2005年6月、当時大学生だったエイズ孤児支援 NPO・PLAS(以下、PLAS)元代表の加藤琢真さんは、ボランティアとしてウガンダを訪れる。そこで3年前にエイズで両親を亡くし、親戚に引き取られた9歳のブライアン君に出会った。
彼は他の子どもたちにあった笑顔や元気がない。話を聞いてみると、親戚の子どもたちの世話をし、食事を食べるのは家族で最後、学校にも行っていなかったという。彼はエイズで両親を亡くし、偏見や差別を受けるエイズ孤児だったのだ。

そして加藤さんは、現地でエイズ孤児を支援している同年代のウガンダ人の青年たちと出会う。明日の生活が保障されているわけでもない青年たちが、地域のエイズ問題に向き合い、支援活動を展開している姿に、心を動かされたという。その前向きでチャレンジ精神旺盛な姿に触発され、帰国後に現在の代表門田など7名の仲間と、同年12月にPLASを設立した。

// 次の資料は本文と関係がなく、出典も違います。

-- ==== Sys2Proof/Proofs/WriteFrame.lean ====
section
/-! SUPPORT. What a write at home leaves as it is (R103, R144, R195, R215, R216, R234, R404): groups but for their spin
detectors, handlers, blocks, VFs, partitions, and of every core all but its L1. -/

namespace Sys2Proof.Machine

open Sys2Proof.Claims

/-- A group but for its spin detector. -/
def Group.still (g : Group) : Group := { g with spin := SpinState.clear }

/-- A write, or what follows it, has changed no group but for spin detectors, and of cores no more than L1s. -/
structure Wakes (s t : State) : Prop where
  groups : ∀ k, (FMap.find t.groups k).map Group.still = (FMap.find s.groups k).map Group.still
  handlers : t.handlers = s.handlers
  blocks : t.blocks = s.blocks
  grids : t.grids = s.grids
  vfs : t.vfs = s.vfs
  parts : t.parts = s.parts
  cores : ∀ k, { t.core k with l1 := [] } = { s.core k with l1 := [] }
  nextId : t.turn.nextId = s.turn.nextId
  cur : t.turn.cur = s.turn.cur

theorem Wakes.refl (s : State) : Wakes s s := ⟨fun _ => rfl, rfl, rfl, rfl, rfl, rfl, fun _ => rfl, rfl, rfl⟩

theorem Wakes.trans {s t u : State} (h : Wakes s t) (h' : Wakes t u) : Wakes s u :=
  ⟨fun k => (h'.groups k).trans (h.groups k), h'.handlers.trans h.handlers, h'.blocks.trans h.blocks, h'.grids.trans h.grids,
    h'.vfs.trans h.vfs, h'.parts.trans h.parts, fun k => (h'.cores k).trans (h.cores k), h'.nextId.trans h.nextId, h'.cur.trans h.cur⟩

theorem foldl_wakes {β : Type} {f : State → β → State} (h : ∀ s b, Wakes s (f s b)) (l : List β) (s : State) : Wakes s (l.foldl f s) := by
  induction l generalizing s with
  | nil => exact Wakes.refl s
  | cons b l ih => exact (h s b).trans (ih _)

/-- A step that leaves groups and cores, and the rest that a write leaves. -/
theorem wakes_of_eq {s t : State} (hgroups : t.groups = s.groups) (hhandlers : t.handlers = s.handlers) (hblocks : t.blocks = s.blocks)
    (hgrids : t.grids = s.grids) (hvfs : t.vfs = s.vfs) (hparts : t.parts = s.parts) (hcores : t.cores = s.cores)
    (hid : t.turn.nextId = s.turn.nextId) (hcur : t.turn.cur = s.turn.cur) : Wakes s t :=
  ⟨fun k => by rw [hgroups], hhandlers, hblocks, hgrids, hvfs, hparts, fun k => by rw [State.core_of_cores hcores], hid, hcur⟩

theorem wakes_send (s : State) (m : OutMsg) : Wakes s (s.send m) := wakes_of_eq rfl rfl rfl rfl rfl rfl rfl rfl rfl

theorem wakes_schedule (s : State) (i : Instr) : Wakes s (s.schedule i) := wakes_of_eq rfl rfl rfl rfl rfl rfl rfl rfl rfl

theorem FMap.find_mapVals {α β : Type} (f : Nat → α → β) (m : FMap α) (k : Nat) :
    FMap.find (FMap.mapVals f m) k = (FMap.find m k).map (f k) := by
  induction m with
  | nil => rfl
  | cons q m ih =>
    obtain ⟨j, x⟩ := q
    by_cases h : j = k
    · subst h
      simp [FMap.mapVals, FMap.find]
    · simpa [FMap.mapVals, FMap.find, h] using ih

/-! Tracked copies, host transactions and waits. -/

theorem wakes_dropCopies (s : State) (off n line : Nat) : Wakes s (s.dropCopies off n line) := by
  unfold State.dropCopies
  split
  · exact Wakes.refl s
  · next d _ =>
    have h : Wakes s (s.tellPeers line d) := foldl_wakes (fun s q => wakes_send s _) _ s
    exact h.trans (wakes_of_eq rfl rfl rfl rfl rfl rfl rfl rfl rfl)

theorem wakes_abortHart (s : State) (k code detail : Nat) : Wakes s (s.abortHart k code detail) := by
  unfold State.abortHart
  split
  · exact Wakes.refl s
  · exact wakes_of_eq rfl rfl rfl rfl rfl rfl rfl rfl rfl

theorem wakes_checkHost (s : State) (off : Nat) : Wakes s (s.checkHost off) := by
  refine foldl_wakes (fun s k => ?_) _ s
  dsimp only
  have h : ∀ n, Wakes s ({ s with turn := { s.turn with freeCount := n } } : State) := fun n => wakes_of_eq rfl rfl rfl rfl rfl rfl rfl rfl rfl
  split
  · exact (h _).trans (wakes_abortHart ..)
  · exact h _

theorem wakes_wakeWatch (s : State) (by_ : Option Nat) (key : Nat) : Wakes s (s.wakeWatch by_ key) := by
  refine ⟨fun k => ?_, rfl, rfl, rfl, rfl, rfl, fun _ => rfl, rfl, rfl⟩
  rw [State.wakeWatch, FMap.find_mapVals, Option.map_map]
  congr 1
  funext g
  rw [Function.comp_apply]
  split <;> rfl

theorem wakes_wakeBow (s : State) (line : Nat) : Wakes s (s.wakeBow line) := by
  refine foldl_wakes (fun s q => foldl_wakes (fun s e => ?_) _ s) _ s
  split
  · split
    · exact wakes_schedule ..
    · exact Wakes.refl s
  · exact Wakes.refl s

theorem wakes_wakeQueues (s : State) (line : Nat) : Wakes s (s.wakeQueues line) := by
  refine foldl_wakes (fun s q => ?_) _ s
  dsimp only
  have h : ∀ (b : Bool) (i : Instr) (s : State), Wakes s (if b then s.schedule i else s) := by
    intro b i s
    cases b
    · exact Wakes.refl s
    · exact wakes_schedule ..
  exact (h _ _ s).trans (h _ _ _)

theorem wakes_noteWrite (s : State) (by_ : Option Nat) (off n : Nat) : Wakes s (s.noteWrite by_ off n) := by
  unfold State.noteWrite
  dsimp only
  have hcopies : ∀ s : State, Wakes s ((spanUnits 256 off n).foldl (fun s l => s.dropCopies off n l) s) :=
    foldl_wakes (fun s l => wakes_dropCopies s off n l) _
  have hhosts : ∀ s : State, Wakes s (if s.harts.isEmpty then s else (spanUnits 64 off n).foldl (fun s g => s.checkHost (g * 64)) s) := by
    intro s
    split
    · exact Wakes.refl s
    · exact foldl_wakes (fun s g => wakes_checkHost s _) _ s
  have hwatch : ∀ s : State, Wakes s ((spanUnits 32 off n).foldl (fun s k => s.wakeWatch by_ k) s) :=
    foldl_wakes (fun s k => wakes_wakeWatch s by_ k) _
  have hwaits : ∀ s : State, Wakes s ((spanUnits 256 off n).foldl (fun s l => (s.wakeBow l).wakeQueues l) s) :=
    foldl_wakes (fun s l => (wakes_wakeBow s l).trans (wakes_wakeQueues _ l)) _
  exact (((hcopies s).trans (hhosts _)).trans (hwatch _)).trans (hwaits _)

/-! The L2. -/

theorem wakes_dropLine (s : State) (line : Nat) : Wakes s (s.dropLine line) := by
  refine ⟨fun _ => rfl, rfl, rfl, rfl, rfl, rfl, fun k => ?_, rfl, rfl⟩
  simp only [State.core, State.dropLine, FMap.getD, FMap.find_mapVals]
  cases FMap.find s.cores k <;> rfl

theorem wakes_touchLine (s : State) (p line bits : Nat) (write : Bool) : Wakes s (s.touchLine p line bits write).2 := by
  have h : ∀ l2, Wakes s ({ s with ms := { s.ms with l2 := l2 } } : State) := fun l2 => wakes_of_eq rfl rfl rfl rfl rfl rfl rfl rfl rfl
  unfold State.touchLine
  simp only
  split
  · exact h _
  · split
    · exact Wakes.refl s
    · split
      · exact h _
      · split
        · exact (h _).trans (wakes_dropLine ..)
        · exact Wakes.refl s

theorem wakes_touchL2 (s : State) (p key n : Nat) (write : Bool) : Wakes s (s.touchL2 p key n write).2 := by
  have hfold : ∀ (l : List Nat) (r : Bool × State), Wakes r.2
      (l.foldl (fun r line => r.2.touchLine p line (sectorBits line key n) write) r).2 := by
    intro l
    induction l with
    | nil => exact fun r => Wakes.refl r.2
    | cons x l ih => exact fun r => (wakes_touchLine r.2 p x _ write).trans (ih _)
  exact hfold _ (false, s)

theorem wakes_writeHome (s : State) (by_ : Option Nat) (p off : Nat) (b : List Byte) : Wakes s (s.writeHome by_ p off b) := by
  unfold State.writeHome
  dsimp only
  have hmem : ∀ (s : State) (m : FMap Byte), Wakes s ({ s with ms := { s.ms with mem := m } } : State) :=
    fun s m => wakes_of_eq rfl rfl rfl rfl rfl rfl rfl rfl rfl
  exact ((wakes_touchL2 ..).trans (hmem _ _)).trans (wakes_noteWrite ..)

theorem wakes_clearPoison (s : State) (l : List (Nat × Nat)) : Wakes s (s.clearPoison l) := wakes_of_eq rfl rfl rfl rfl rfl rfl rfl rfl rfl

theorem wakes_updateL1 (s : State) (core off : Nat) (b : List Byte) : Wakes s (s.updateL1 core off b) := by
  unfold State.updateL1
  dsimp only
  split
  · refine ⟨fun _ => rfl, rfl, rfl, rfl, rfl, rfl, fun k => ?_, rfl, rfl⟩
    rw [State.core_modCore]
    split
    · next h => rw [h]
    · rfl
  · exact Wakes.refl s

@[simp] theorem State.updateL1_ms (s : State) (core off : Nat) (b : List Byte) : (s.updateL1 core off b).ms = s.ms := by
  unfold State.updateL1
  dsimp only
  split <;> rfl

/-! What follows of it. -/

theorem Wakes.find {s t : State} (h : Wakes s t) {k : Nat} {g : Group} (hg : FMap.find s.groups k = some g) :
    ∃ spin, FMap.find t.groups k = some { g with spin := spin } := by
  have hk := h.groups k
  rw [hg, Option.map_some, Option.map_eq_some_iff] at hk
  obtain ⟨g', hg', hstill⟩ := hk
  refine ⟨g'.spin, hg'.trans (congrArg some ?_)⟩
  have hback : g' = { g'.still with spin := g'.spin } := rfl
  rw [hback, hstill]
  rfl

theorem Wakes.keepsIssuer {s t : State} {c : Ctx} (h : Wakes s t) (hkeeps : ∃ g, FMap.find s.groups c.gid = some g) {s0 : State}
    (hhandlers : s.handlers = s0.handlers) : KeepsIssuer s0 t c := by
  obtain ⟨g, hg⟩ := hkeeps
  obtain ⟨spin, hg'⟩ := h.find hg
  exact ⟨⟨_, hg'⟩, h.handlers.trans hhandlers⟩

end Sys2Proof.Machine
end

エイズ孤児とは ~大人だけの問題ではないHIV/エイズ~

エイズ以外の理由によって両親を失った孤児の数は1990年から横ばいなのに対して、エイズ孤児の数は増加している。エイズ孤児とは、片親ないしは両親をエイズで失った18歳未満の子どもを指し、UNAIDS(国連合同エイズ計画)によると、エイズ孤児は2012年時点で全世界に1,780万人にも及ぶ。そのうち約85%はサハラ以南のアフリカ地域に集中し、今もなお増え続けているという。

HIV/エイズは医療の進歩と共に、今やコントロール可能な病気とされているが、医療アクセスができない人々や地域では依然として深刻な問題であり、差別や偏見は根強く残っている。
そして大人の問題とされてきたHIV/エイズの脅威は、子どもたちに迫っている。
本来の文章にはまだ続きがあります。